To acquire basic knowledge related to numerical methods. To provide undersatnding of main sources of numerical errors and the power of numerical methods that minimizes these errors.

**Learning Outcomes:**

1. Learn basics of numerical methods.

2. define errors and their types, choice of numerical methods that best approximate the exact value.

3. find the solution of equations by using finite difference technique, Newtons's method, Fixed point Iteration method.

4. Solve the differential equations like parabolic, hyperbolic, elliptic equations.

**Course Outlines:**

1. Basic ideas, concepts, terminology, elements of numerical methods.

2. differntial formulation, solution domain and mesh, discretization, set of algebraic equations.

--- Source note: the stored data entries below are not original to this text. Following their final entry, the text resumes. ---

-- ==== Sys2Proof/Laws/KeepsCrypto.lean ====
section
/-! SUPPORT. What the definitions of Machine/Crypto keep (`State.Keeps`). -/

set_option linter.unusedTactic false
set_option linter.unreachableTactic false

namespace Sys2Proof.Machine

theorem State.withCrypto_keeps {s0 s : State} {f : CryptoState → CryptoState} (kept : s0.Keeps s) :
    s0.Keeps (State.withCrypto s f) := by
  unfold State.withCrypto
  repeat' first
    | with_reducible intro _
    | with_reducible assumption
    | with_reducible exact State.Keeps.refl _
    | (extract_lets +onlyGivenNames x; clear_value (hx : x = _); first | refine State.Keeps.local (s0 := s0) hx ?_ fun k => ?_ | skip)
    | with_reducible apply State.Keeps.ite
    | fail_if_no_progress (with_reducible apply State.Keeps.rest)
    | dsimp only
    | split

theorem State.setFlag_keeps {s0 s : State} {id : Nat} {b : Nat} {v : Bool} (kept : s0.Keeps s) :
    s0.Keeps (State.setFlag s id b v) := by
  unfold State.setFlag
  repeat' first
    | with_reducible intro _
    | with_reducible assumption
    | with_reducible exact State.Keeps.refl _
    | (extract_lets +onlyGivenNames x; clear_value (hx : x = _); first | refine State.Keeps.local (s0 := s0) hx ?_ fun k => ?_ | skip)
    | with_reducible apply State.Keeps.ite
    | with_reducible apply State.setWinB_keeps
    | with_reducible apply State.Keeps.id
    | fail_if_no_progress (with_reducible apply State.Keeps.rest)
    | dsimp only
    | split

theorem State.askKeys_keeps {s0 s : State} {id : Nat} (kept : s0.Keeps s) :
    s0.Keeps (State.askKeys s id) := by
  unfold State.askKeys
  repeat' first
    | with_reducible intro _
    | with_reducible assumption
    | with_reducible exact State.Keeps.refl _
    | (extract_lets +onlyGivenNames x; clear_value (hx : x = _); first | refine State.Keeps.local (s0 := s0) hx ?_ fun k => ?_ | skip)
    | with_reducible apply State.Keeps.ite
    | with_reducible apply State.withCrypto_keeps
    | with_reducible apply State.Keeps.id
    | fail_if_no_progress (with_reducible apply State.Keeps.rest)
    | dsimp only
    | split

theorem State.dropKeys_keeps {s0 s : State} {id : Nat} (kept : s0.Keeps s) :
    s0.Keeps (State.dropKeys s id) := by
  unfold State.dropKeys
  repeat' first
    | with_reducible intro _
    | with_reducible assumption
    | with_reducible exact State.Keeps.refl _
    | (extract_lets +onlyGivenNames x; clear_value (hx : x = _); first | refine State.Keeps.local (s0 := s0) hx ?_ fun k => ?_ | skip)
    | with_reducible apply State.Keeps.ite
    | with_reducible apply State.withCrypto_keeps
    | with_reducible apply State.Keeps.id
    | fail_if_no_progress (with_reducible apply State.Keeps.rest)
    | dsimp only
    | split

theorem State.rederive_keeps {s0 s : State} {h : Nat} (kept : s0.Keeps s) :
    s0.Keeps (State.rederive s h) := by
  unfold State.rederive
  repeat' first
    | with_reducible intro _
    | with_reducible assumption
    | with_reducible exact State.Keeps.refl _
    | (extract_lets +onlyGivenNames x; clear_value (hx : x = _); first | refine State.Keeps.local (s0 := s0) hx ?_ fun k => ?_ | skip)
    | with_reducible apply State.Keeps.ite
    | with_reducible apply State.askKeys_keeps
    | with_reducible apply State.forEach_keeps
    | with_reducible apply State.Keeps.id
    | fail_if_no_progress (with_reducible apply State.Keeps.rest)
    | dsimp only
    | split

theorem State.failEvent_keeps {s0 s : State} {cluster : Nat} {kind : Nat} {port : Nat} {rec_ : Nat} (kept : s0.Keeps s) :
    s0.Keeps (State.failEvent s cluster kind port rec_) := by
  unfold State.failEvent
  repeat' first
    | with_reducible intro _
    | with_reducible assumption
    | with_reducible exact State.Keeps.refl _
    | (extract_lets +onlyGivenNames x; clear_value (hx : x = _); first | refine State.Keeps.local (s0 := s0) hx ?_ fun k => ?_ | skip)
    | with_reducible apply State.Keeps.ite
    | with_reducible apply State.withCrypto_keeps
    | with_reducible apply State.event_keeps
    | with_reducible apply State.bump_keeps
    | fail_if_no_progress (with_reducible apply State.Keeps.rest)
    | dsimp only
    | split

theorem State.recFail_keeps {s0 s : State} {id : Nat} (kept : s0.Keeps s) :
    s0.Keeps (State.recFail s id) := by
  unfold State.recFail
  repeat' first
    | with_reducible intro _
    | with_reducible assumption
    | with_reducible exact State.Keeps.refl _
    | (extract_lets +onlyGivenNames x; clear_value (hx : x = _); first | refine State.Keeps.local (s0 := s0) hx ?_ fun k => ?_ | skip)
    | with_reducible apply State.Keeps.ite
    | with_reducible apply State.setFlag_keeps
    | with_reducible apply State.bumpWin_keeps
    | with_reducible apply State.bump_keeps
    | with_reducible apply State.Keeps.id
    | fail_if_no_progress (with_reducible apply State.Keeps.rest)
    | dsimp only
    | split

theorem State.recPass_keeps {s0 s : State} {id : Nat} (kept : s0.Keeps s) :
    s0.Keeps (State.recPass s id) := by
  unfold State.recPass
  repeat' first
    | with_reducible intro _
    | with_reducible assumption
    | with_reducible exact State.Keeps.refl _
    | (extract_lets +onlyGivenNames x; clear_value (hx : x = _); first | refine State.Keeps.local (s0 := s0) hx ?_ fun k => ?_ | skip)
    | with_reducible apply State.Keeps.ite
    | with_reducible apply State.bumpWin_keeps
    | with_reducible apply State.Keeps.id
    | fail_if_no_progress (with_reducible apply State.Keeps.rest)
    | dsimp only
    | split

theorem State.secCount_keeps {s0 s : State} {p : Nat} {k : Nat} (kept : s0.Keeps s) :
    s0.Keeps (State.secCount s p k) := by
  unfold State.secCount
  repeat' first
    | with_reducible intro _
    | with_reducible assumption
    | with_reducible exact State.Keeps.refl _
    | (extract_lets +onlyGivenNames x; clear_value (hx : x = _); first | refine State.Keeps.local (s0 := s0) hx ?_ fun k => ?_ | skip)
    | with_reducible apply State.Keeps.ite
    | with_reducible apply State.bumpWin_keeps
    | fail_if_no_progress (with_reducible apply State.Keeps.rest)
    | dsimp only
    | split

theorem State.tryStart_keeps {s0 s : State} {o : CryptoOp} (kept : s0.Keeps s) :
    s0.Keeps (State.tryStart s o) := by
  unfold State.tryStart
  repeat' first
    | with_reducible intro _
    | with_reducible assumption
    | with_reducible exact State.Keeps.refl _
    | (extract_lets +onlyGivenNames x; clear_value (hx : x = _); first | refine State.Keeps.local (s0 := s0) hx ?_ fun k => ?_ | skip)
    | with_reducible apply State.Keeps.ite
    | with_reducible apply State.withCrypto_keeps
    | with_reducible apply State.bump_keeps
    | fail_if_no_progress (with_reducible apply State.Keeps.rest)
    | dsimp only
    | split

theorem State.startOps_keeps {s0 s : State} (kept : s0.Keeps s) :
    s0.Keeps (State.startOps s) := by
  unfold State.startOps
  repeat' first
    | with_reducible intro _
    | with_reducible assumption
    | with_reducible exact State.Keeps.refl _
    | (extract_lets +onlyGivenNames x; clear_value (hx : x = _); first | refine State.Keeps.local (s0 := s0) hx ?_ fun k => ?_ | skip)
    | with_reducible apply State.Keeps.ite
    | with_reducible apply State.tryStart_keeps
    | with_reducible apply State.forEach_keeps
    | fail_if_no_progress (with_reducible apply State.Keeps.rest)
    | dsimp only
    | split

theorem State.dispatchOp_keeps {s0 s : State} {o : CryptoOp} (kept : s0.Keeps s) :
    s0.Keeps (State.dispatchOp s o) := by
  unfold State.dispatchOp
  repeat' first
    | with_reducible intro _
    | with_reducible assumption
    | with_reducible exact State.Keeps.refl _
    | (extract_lets +onlyGivenNames x; clear_value (hx : x = _); first | refine State.Keeps.local (s0 := s0) hx ?_ fun k => ?_ | skip)
    | with_reducible apply State.Keeps.ite
    | with_reducible apply State.startOps_keeps
    | with_reducible apply State.withCrypto_keeps
    | fail_if_no_progress (with_reducible apply State.Keeps.rest)
    | dsimp only
    | split

theorem State.dropOp_keeps {s0 s : State} {o : CryptoOp} (kept : s0.Keeps s) :
    s0.Keeps (State.dropOp s o) := by
  unfold State.dropOp
  repeat' first
    | with_reducible intro _
    | with_reducible assumption
    | with_reducible exact State.Keeps.refl _
    | (extract_lets +onlyGivenNames x; clear_value (hx : x = _); first | refine State.Keeps.local (s0 := s0) hx ?_ fun k => ?_ | skip)
    | with_reducible apply State.Keeps.ite
    | with_reducible apply State.withCrypto_keeps
    | fail_if_no_progress (with_reducible apply State.Keeps.rest)
    | dsimp only
    | split

theorem State.resumeOp_keeps {s0 s : State} {k : Nat} {e : Nat} (kept : s0.Keeps s) :
    s0.Keeps (State.resumeOp s k e) := by
  unfold State.resumeOp
  repeat' first
    | with_reducible intro _
    | with_reducible assumption
    | with_reducible exact State.Keeps.refl _
    | (extract_lets +onlyGivenNames x; clear_value (hx : x = _); first | refine State.Keeps.local (s0 := s0) hx ?_ fun k => ?_ | skip)
    | with_reducible apply State.Keeps.ite
    | with_reducible apply State.withCrypto_keeps
    | fail_if_no_progress (with_reducible apply State.Keeps.rest)
    | dsimp only
    | split

theorem State.commitFresh_keeps {s0 s : State} {r : Nat} {v : Nat} (kept : s0.Keeps s) :
    s0.Keeps (State.commitFresh s r v) := by
  unfold State.commitFresh
  repeat' first
    | with_reducible intro _
    | with_reducible assumption
    | with_reducible exact State.Keeps.refl _
    | (extract_lets +onlyGivenNames x; clear_value (hx : x = _); first | refine State.Keeps.local (s0 := s0) hx ?_ fun k => ?_ | skip)
    | with_reducible apply State.Keeps.ite
    | with_reducible apply State.countCommit_keeps
    | with_reducible apply State.withKey_keeps
    | fail_if_no_progress (with_reducible apply State.Keeps.rest)
    | dsimp only
    | split

theorem State.modItem_keeps {s0 s : State} {p : Nat} {id : Nat} {g : QItem → QItem} (kept : s0.Keeps s) :
    s0.Keeps (State.modItem s p id g) := by
  unfold State.modItem
  repeat' first
    | with_reducible intro _
    | with_reducible assumption
    | with_reducible exact State.Keeps.refl _
    | (extract_lets +onlyGivenNames x; clear_value (hx : x = _); first | refine State.Keeps.local (s0 := s0) hx ?_ fun k => ?_ | skip)
    | with_reducible apply State.Keeps.ite
    | with_reducible apply State.modPtm_keeps
    | with_reducible apply State.Keeps.id
    | fail_if_no_progress (with_reducible apply State.Keeps.rest)
    | dsimp only
    | split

3. choice of numerical mesh, cartesian, polar-cylenderical, general orthogonal, regular orthogonal, arbitrary triangular meshes, discretization, truncation and dicretization error.

4. Polynomials and Finite differences: colocation type polynomials, finite difference operator algebra, forms of polynomials, relationship to Tylor series.

5. Solution of equation sets: Ill-conditioning, iterative solution methods, Decomposition, Eigen-value problem, system stability, charateristics of polynomials.

6. Ordinary differential equations: Order, methods of solving first order ordinary differential equations, higher order differential equations and their conversion into set of first order ordinary equations.

7. Partial differential equations: variants of partial differential equations, choice of finite difference formulation and solution algorithm, elliptic, parabolic, hyperbolic equations.Finite volume approach.

**Recommended Books:**

1. Numerical Analysis by Richard L.Burden. John Doyuglas Faires, 9th Edition, Cengage Learning, 2010.

2. Applied Numerical Analysisn by Curtis F.Gerald. Patrick O. Wheatley. 7th Edition (August 10, 2003), Pearson.

**Suggested Book:**

Erwin Kryszig, "Advanced Engineering Mathematics", 10th Edition, John Willey & sons.